Requirement: Look below for the line containing "(.totpGen t) s = .fault f) ∧" and the line containing "s.a 5 ≤ 1024 →"; repeat exactly those two lines and all lines between them, and nothing else.
═══ Information given
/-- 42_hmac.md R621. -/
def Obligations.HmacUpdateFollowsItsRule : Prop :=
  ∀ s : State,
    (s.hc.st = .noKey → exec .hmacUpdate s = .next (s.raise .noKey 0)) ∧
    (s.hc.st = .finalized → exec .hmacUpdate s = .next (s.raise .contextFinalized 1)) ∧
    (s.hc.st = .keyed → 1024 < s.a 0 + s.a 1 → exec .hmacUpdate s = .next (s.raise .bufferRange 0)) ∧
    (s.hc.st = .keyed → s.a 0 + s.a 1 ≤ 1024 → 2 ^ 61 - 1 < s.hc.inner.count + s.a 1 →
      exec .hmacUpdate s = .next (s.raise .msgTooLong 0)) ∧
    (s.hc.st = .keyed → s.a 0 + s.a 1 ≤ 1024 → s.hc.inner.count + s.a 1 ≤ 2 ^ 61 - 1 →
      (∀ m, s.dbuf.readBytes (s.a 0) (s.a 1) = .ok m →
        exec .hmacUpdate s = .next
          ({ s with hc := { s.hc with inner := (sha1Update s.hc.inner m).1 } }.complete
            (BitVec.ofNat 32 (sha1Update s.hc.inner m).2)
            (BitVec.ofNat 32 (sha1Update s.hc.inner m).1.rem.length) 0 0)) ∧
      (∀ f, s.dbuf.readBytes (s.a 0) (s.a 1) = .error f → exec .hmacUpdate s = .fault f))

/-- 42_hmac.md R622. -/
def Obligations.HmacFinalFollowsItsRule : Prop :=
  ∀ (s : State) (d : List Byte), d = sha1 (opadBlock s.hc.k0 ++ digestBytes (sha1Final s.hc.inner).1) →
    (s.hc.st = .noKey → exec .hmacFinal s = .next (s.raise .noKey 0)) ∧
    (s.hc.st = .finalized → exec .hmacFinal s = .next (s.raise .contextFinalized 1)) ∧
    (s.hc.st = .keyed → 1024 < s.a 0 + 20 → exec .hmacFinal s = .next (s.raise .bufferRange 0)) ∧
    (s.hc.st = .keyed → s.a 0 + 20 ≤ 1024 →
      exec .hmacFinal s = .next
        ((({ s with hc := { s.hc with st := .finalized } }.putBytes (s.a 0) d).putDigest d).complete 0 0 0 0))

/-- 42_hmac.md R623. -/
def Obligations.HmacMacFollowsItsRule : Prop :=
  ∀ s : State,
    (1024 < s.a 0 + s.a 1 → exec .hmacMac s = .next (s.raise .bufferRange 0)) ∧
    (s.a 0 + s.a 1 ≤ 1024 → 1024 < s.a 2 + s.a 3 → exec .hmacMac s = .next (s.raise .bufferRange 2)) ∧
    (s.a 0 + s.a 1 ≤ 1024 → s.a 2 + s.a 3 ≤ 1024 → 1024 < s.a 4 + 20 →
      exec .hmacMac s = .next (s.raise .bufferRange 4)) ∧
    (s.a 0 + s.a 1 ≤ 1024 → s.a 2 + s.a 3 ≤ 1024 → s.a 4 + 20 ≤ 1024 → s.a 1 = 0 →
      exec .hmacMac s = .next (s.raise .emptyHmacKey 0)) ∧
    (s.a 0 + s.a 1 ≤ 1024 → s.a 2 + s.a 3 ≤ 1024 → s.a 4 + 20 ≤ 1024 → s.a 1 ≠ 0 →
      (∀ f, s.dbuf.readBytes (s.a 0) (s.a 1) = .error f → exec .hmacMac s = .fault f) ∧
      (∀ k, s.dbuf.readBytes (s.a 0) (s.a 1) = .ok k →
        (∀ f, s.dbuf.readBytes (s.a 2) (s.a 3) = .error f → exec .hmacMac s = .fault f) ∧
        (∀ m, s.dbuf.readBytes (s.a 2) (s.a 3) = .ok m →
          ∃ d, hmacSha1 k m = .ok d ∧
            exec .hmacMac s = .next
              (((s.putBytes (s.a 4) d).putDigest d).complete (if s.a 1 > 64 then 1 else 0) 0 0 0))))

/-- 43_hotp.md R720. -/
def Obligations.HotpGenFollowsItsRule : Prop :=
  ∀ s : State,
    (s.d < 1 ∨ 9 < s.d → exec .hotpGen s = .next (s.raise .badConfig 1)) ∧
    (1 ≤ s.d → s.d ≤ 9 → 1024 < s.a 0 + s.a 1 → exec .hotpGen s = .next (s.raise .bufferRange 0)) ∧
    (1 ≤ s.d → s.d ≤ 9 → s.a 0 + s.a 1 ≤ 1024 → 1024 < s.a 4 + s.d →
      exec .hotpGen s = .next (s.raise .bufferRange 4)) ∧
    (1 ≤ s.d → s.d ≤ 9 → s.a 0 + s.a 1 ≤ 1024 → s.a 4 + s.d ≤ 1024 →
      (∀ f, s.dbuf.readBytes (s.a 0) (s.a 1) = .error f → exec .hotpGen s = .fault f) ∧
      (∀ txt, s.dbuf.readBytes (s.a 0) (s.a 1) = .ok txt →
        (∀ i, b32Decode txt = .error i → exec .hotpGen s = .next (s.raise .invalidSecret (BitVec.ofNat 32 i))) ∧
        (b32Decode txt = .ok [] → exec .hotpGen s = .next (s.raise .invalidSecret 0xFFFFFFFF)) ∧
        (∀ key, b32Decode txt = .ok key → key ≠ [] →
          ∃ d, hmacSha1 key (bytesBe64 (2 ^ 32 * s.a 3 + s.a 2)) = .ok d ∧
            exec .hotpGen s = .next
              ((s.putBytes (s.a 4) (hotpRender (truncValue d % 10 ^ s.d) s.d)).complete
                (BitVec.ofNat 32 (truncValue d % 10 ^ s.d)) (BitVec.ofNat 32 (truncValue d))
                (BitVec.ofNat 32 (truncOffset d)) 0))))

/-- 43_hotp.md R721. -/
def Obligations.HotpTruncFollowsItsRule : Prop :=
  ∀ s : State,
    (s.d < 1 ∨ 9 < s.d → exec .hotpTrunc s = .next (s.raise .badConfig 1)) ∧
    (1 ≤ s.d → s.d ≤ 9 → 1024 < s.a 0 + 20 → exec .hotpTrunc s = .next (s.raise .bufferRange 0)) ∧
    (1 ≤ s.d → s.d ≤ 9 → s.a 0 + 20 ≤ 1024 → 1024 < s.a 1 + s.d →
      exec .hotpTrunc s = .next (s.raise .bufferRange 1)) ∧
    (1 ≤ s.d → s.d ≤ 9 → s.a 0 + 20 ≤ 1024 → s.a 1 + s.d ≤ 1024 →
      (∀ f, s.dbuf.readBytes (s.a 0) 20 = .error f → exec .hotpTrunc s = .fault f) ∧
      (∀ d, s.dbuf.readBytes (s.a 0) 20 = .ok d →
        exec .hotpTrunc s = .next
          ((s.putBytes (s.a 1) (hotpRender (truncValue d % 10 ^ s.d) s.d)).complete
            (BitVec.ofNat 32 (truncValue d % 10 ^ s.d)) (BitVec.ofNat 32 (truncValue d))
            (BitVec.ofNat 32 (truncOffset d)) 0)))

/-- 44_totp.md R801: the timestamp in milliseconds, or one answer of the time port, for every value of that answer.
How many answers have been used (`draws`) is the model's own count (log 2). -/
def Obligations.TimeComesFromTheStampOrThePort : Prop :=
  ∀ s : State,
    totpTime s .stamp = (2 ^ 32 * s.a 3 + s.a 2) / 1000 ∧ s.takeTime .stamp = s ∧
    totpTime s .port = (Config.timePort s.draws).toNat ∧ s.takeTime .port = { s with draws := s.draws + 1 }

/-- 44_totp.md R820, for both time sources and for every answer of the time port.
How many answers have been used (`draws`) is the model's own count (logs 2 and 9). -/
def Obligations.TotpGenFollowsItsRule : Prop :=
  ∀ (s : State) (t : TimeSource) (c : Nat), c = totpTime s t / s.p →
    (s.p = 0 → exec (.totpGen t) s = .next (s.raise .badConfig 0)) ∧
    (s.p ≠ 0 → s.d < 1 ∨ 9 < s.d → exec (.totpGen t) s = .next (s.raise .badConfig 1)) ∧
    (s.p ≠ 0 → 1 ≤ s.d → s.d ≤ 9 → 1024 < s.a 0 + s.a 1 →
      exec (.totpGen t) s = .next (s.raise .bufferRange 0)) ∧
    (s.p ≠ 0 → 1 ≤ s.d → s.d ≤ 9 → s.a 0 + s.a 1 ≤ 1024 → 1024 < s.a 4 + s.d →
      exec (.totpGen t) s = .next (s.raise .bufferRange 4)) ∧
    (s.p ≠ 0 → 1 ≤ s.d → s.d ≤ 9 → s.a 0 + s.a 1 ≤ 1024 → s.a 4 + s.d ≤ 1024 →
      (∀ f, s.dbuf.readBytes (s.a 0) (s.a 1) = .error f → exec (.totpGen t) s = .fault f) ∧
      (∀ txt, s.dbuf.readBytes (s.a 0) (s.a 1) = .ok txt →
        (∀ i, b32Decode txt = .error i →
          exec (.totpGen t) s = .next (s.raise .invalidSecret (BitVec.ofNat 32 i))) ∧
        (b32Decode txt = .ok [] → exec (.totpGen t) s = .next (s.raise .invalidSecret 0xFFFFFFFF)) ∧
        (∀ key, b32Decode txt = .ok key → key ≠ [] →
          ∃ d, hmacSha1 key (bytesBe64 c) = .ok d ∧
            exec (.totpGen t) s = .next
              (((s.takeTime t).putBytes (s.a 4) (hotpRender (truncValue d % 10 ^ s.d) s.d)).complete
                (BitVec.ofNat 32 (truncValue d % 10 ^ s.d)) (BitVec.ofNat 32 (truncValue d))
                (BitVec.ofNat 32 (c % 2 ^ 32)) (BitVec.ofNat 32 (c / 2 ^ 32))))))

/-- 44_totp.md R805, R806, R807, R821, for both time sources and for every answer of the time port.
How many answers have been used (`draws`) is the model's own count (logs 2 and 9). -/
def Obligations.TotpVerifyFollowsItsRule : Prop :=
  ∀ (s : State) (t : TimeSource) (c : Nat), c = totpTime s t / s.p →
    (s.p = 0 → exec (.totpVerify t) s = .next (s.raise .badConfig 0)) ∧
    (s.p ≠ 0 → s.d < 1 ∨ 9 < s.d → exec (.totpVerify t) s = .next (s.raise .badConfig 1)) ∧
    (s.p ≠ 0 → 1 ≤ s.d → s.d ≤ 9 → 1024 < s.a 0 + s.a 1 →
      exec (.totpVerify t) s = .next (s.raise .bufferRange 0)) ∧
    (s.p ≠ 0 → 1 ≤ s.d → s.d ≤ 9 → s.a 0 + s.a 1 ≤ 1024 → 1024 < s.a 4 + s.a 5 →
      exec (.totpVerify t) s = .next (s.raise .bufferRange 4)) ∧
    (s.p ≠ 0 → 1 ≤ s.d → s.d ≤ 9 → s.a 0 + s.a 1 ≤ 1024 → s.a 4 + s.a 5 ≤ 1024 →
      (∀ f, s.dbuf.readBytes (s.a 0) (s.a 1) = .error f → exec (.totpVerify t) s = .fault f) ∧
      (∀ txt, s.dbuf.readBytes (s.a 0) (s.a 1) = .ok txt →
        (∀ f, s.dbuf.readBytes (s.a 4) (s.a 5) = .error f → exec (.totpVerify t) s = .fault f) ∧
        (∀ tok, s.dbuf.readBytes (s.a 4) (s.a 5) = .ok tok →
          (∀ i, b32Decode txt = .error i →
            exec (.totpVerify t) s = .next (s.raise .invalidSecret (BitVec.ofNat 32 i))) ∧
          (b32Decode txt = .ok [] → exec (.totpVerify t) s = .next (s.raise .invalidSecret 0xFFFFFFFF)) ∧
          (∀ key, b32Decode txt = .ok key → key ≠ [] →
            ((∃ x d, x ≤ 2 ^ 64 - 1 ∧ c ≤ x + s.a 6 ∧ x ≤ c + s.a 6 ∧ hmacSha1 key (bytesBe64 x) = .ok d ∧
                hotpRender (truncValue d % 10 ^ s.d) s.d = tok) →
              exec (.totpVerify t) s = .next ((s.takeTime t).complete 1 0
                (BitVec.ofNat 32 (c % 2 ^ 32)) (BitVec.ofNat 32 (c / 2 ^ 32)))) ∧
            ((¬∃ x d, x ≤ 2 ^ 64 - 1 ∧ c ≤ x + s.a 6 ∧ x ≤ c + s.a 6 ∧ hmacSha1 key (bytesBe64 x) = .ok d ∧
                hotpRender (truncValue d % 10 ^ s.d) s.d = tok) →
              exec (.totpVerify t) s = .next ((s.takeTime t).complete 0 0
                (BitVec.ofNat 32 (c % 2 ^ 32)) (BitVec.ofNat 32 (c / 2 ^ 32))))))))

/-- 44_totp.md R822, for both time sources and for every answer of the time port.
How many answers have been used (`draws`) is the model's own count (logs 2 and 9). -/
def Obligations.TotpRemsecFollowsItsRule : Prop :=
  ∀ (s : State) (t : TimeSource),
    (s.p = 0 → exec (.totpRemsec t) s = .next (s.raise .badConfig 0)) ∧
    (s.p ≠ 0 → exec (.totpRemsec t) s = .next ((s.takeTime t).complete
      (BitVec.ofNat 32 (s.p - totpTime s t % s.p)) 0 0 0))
══════
Output for this task:
      (∀ f, s.dbuf.readBytes (s.a 0) (s.a 1) = .error f → exec (.totpGen t) s = .fault f) ∧
      (∀ txt, s.dbuf.readBytes (s.a 0) (s.a 1) = .ok txt →
        (∀ i, b32Decode txt = .error i →
          exec (.totpGen t) s = .next (s.raise .invalidSecret (BitVec.ofNat 32 i))) ∧
        (b32Decode txt = .ok [] → exec (.totpGen t) s = .next (s.raise .invalidSecret 0xFFFFFFFF)) ∧
        (∀ key, b32Decode txt = .ok key → key ≠ [] →
          ∃ d, hmacSha1 key (bytesBe64 c) = .ok d ∧
            exec (.totpGen t) s = .next
              (((s.takeTime t).putBytes (s.a 4) (hotpRender (truncValue d % 10 ^ s.d) s.d)).complete
                (BitVec.ofNat 32 (truncValue d % 10 ^ s.d)) (BitVec.ofNat 32 (truncValue d))
                (BitVec.ofNat 32 (c % 2 ^ 32)) (BitVec.ofNat 32 (c / 2 ^ 32))))))

/-- 44_totp.md R805, R806, R807, R821, for both time sources and for every answer of the time port.
How many answers have been used (`draws`) is the model's own count (logs 2 and 9). -/
def Obligations.TotpVerifyFollowsItsRule : Prop :=
  ∀ (s : State) (t : TimeSource) (c : Nat), c = totpTime s t / s.p →
    (s.p = 0 → exec (.totpVerify t) s = .next (s.raise .badConfig 0)) ∧
    (s.p ≠ 0 → s.d < 1 ∨ 9 < s.d → exec (.totpVerify t) s = .next (s.raise .badConfig 1)) ∧
    (s.p ≠ 0 → 1 ≤ s.d → s.d ≤ 9 → 1024 < s.a 0 + s.a 1 →
      exec (.totpVerify t) s = .next (s.raise .bufferRange 0)) ∧
    (s.p ≠ 0 → 1 ≤ s.d → s.d ≤ 9 → s.a 0 + s.a 1 ≤ 1024 → 1024 < s.a 4 + s.a 5 →
      exec (.totpVerify t) s = .next (s.raise .bufferRange 4)) ∧
    (s.p ≠ 0 → 1 ≤ s.d → s.d ≤ 9 → s.a 0 + s.a 1 ≤ 1024 → s.a 4 + s.a 5 ≤ 1024 →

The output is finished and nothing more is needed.